How to complete this task:
Each line holding the word "wellFormed" must appear in the answer, copied from the entries.

------ Material provided

-- ==== Sys2Proof/Tests/Slice0.lean ====
section
/-! SUPPORT. The model's own tests, on the vectors of spec/95_test_vectors.md (named V1 to V183, P1 to P7 there), and for
every statement with hypotheses a state that meets them. -/

namespace Sys2Proof.Tests

open Sys2Proof Sys2Proof.Machine

-- One test at a time: side by side, each waiting test holds a thread's stack.
set_option Elab.async false

/-! ### Helpers -/

/-- The next state of an outcome. -/
def nextOf (o : Host.Outcome State Fault Refusal) : Option State := match o with | .next t => some t | _ => none

/-- Reset with the operand words and METER_ID written, and the environment's answers lined up. -/
def ready (a0 a1 : Word) (o : Oracle) : State :=
  { State.reset with regs := { Regs.reset with arg0 := a0, arg1 := a1, meterId := 0x1003EED6#32 }, oracle := o }

/-- The state after the word `w` has been accepted and has run. -/
def after (w : Nat) (s : State) : Option State := nextOf (step (s.withFetchWord 32 w))

/-- The chip answers `l`. -/
def chip (l : List (List Byte)) : Oracle := { Oracle.quiet with chip := l }

/-- The GDO line reads `l`. -/
def gdo (l : List Bool) : Oracle := { Oracle.quiet with gdo := l }

/-- RAM written at an offset. -/
def withRam (off : Nat) (l : List Byte) (s : State) : State := memWrite off l s

/-- Result code, RES0, RES1 and NOW of a completed command. -/
def outcome (t : State) : ResultCode × Nat × Nat × Nat :=
  (t.status.result, t.regs.res0.toNat, t.regs.res1.toNat, t.regs.now.toNat)

/-- The bytes a RAM range holds. -/
def held (off n : Nat) (t : State) : List (Option Byte) := (List.range n).map fun k => t.ram.byte (off + k)

/-- One move made from a state. -/
def move (m : Move) (s : State) : Option State := nextOf (step { s with agenda := [m] })

/-! ### Well-formedness (R112, R116) -/

theorem test_wburst_zero_ill_formed : Instr.wellFormed (.wburst 0x3F#6 0#8) = false := by decide
theorem test_rburst_zero_ill_formed : Instr.wellFormed (.rburst 0x3F#6 0#8) = false := by decide
theorem test_wburst_one_well_formed : Instr.wellFormed (.wburst 0x3F#6 1#8) = true := by decide
theorem test_rburst_255_well_formed : Instr.wellFormed (.rburst 0x3F#6 255#8) = true := by decide

/-! ### Decoding, each word written out from R110, R112 and R114 -/

/-- V51. -/
theorem test_decode_wreg : decode 0x00557F01#32 = some (.wreg 0x3F#6 true 0x55#8) := by decide
/-- V52. -/
theorem test_decode_rreg : decode 0x00000A02#32 = some (.rreg 0x0A#6 false) := by decide
/-- V55. -/
theorem test_decode_wburst : decode 0x00023F03#32 = some (.wburst 0x3F#6 2#8) := by decide
/-- V57. -/
theorem test_decode_rburst : decode 0x00FF3F04#32 = some (.rburst 0x3F#6 255#8) := by decide
/-- V58. -/
theorem test_decode_strobe : decode 0x00003A05#32 = some (.strobe 0x3A#6) := by decide
/-- V67. -/
theorem test_decode_waitst : decode 0x00000706#32 = some (.waitst 7#3) := by decide
/-- V69. -/
theorem test_decode_waitedge : decode 0x00000107#32 = some (.waitedge true) := by decide
/-- V74. -/
theorem test_decode_drain : decode 0x00000008#32 = some (.drain) := by decide
/-- V82. -/
theorem test_decode_setfreq : decode 0x00000009#32 = some (.setfreq) := by decide
/-- V106. -/
theorem test_decode_rssi : decode 0x0000FF0A#32 = some (.rssi 0xFF#8) := by decide
/-- V108. -/
theorem test_decode_rreset : decode 0x0000000B#32 = some (.rreset) := by decide
/-- V111. -/
theorem test_decode_preset : decode 0x0000030C#32 = some (.preset .txcfg) := by decide
/-- V20. -/
theorem test_decode_encode : decode 0x00000010#32 = some (.encode) := by decide
/-- V133. -/
theorem test_decode_decode : decode 0x00000211#32 = some (.decode .x4) := by decide
/-- P1. -/
theorem test_decode_crc : decode 0x00000012#32 = some (.crc) := by decide
/-- V25. -/
theorem test_decode_buildreq : decode 0x00000013#32 = some (.buildreq) := by decide
/-- V24. -/
theorem test_decode_extract : decode 0x00000014#32 = some (.extract) := by decide
/-- V176. -/
theorem test_decode_rinit : decode 0x00000020#32 = some (.rinit) := by decide
/-- P5. -/
theorem test_decode_attempt : decode 0x00000021#32 = some (.attempt) := by decide
/-- P7. -/
theorem test_decode_discover : decode 0x00000022#32 = some (.discover) := by decide
/-- V178. -/
theorem test_decode_boot : decode 0x00000023#32 = some (.boot) := by decide
/-- V1 to V7, V107, V112: the reserved space. -/
theorem test_decode_reserved :
    [0x00000000#32, 0x0000000D#32, 0x000000FF#32, 0x01000021#32, 0x00000121#32, 0x00000311#32, 0x00008D01#32, 0x0001000A#32,
      0x0000040C#32].all (fun w => (decode w).isNone) = true := by decide
/-- The table's numbering: one word, nothing above 32 bits. -/
theorem test_decodeTableWord : decodeTableWord 32 0x00100D01 = some (.wreg 0x0D#6 false 0x10#8) ∧
    decodeTableWord 64 0x00100D01 = none := by decide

------------

Response to this exercise:
theorem test_wburst_zero_ill_formed : Instr.wellFormed (.wburst 0x3F#6 0#8) = false := by decide
theorem test_rburst_zero_ill_formed : Instr.wellFormed (.rburst 0x3F#6 0#8) = false := by decide
theorem test_wburst_one_well_formed : Instr.wellFormed (.wburst 0x3F#6 1#8) = true := by decide
theorem test_rburst_255_well_formed : Instr.wellFormed (.rburst 0x3F#6 255#8) = true := by decide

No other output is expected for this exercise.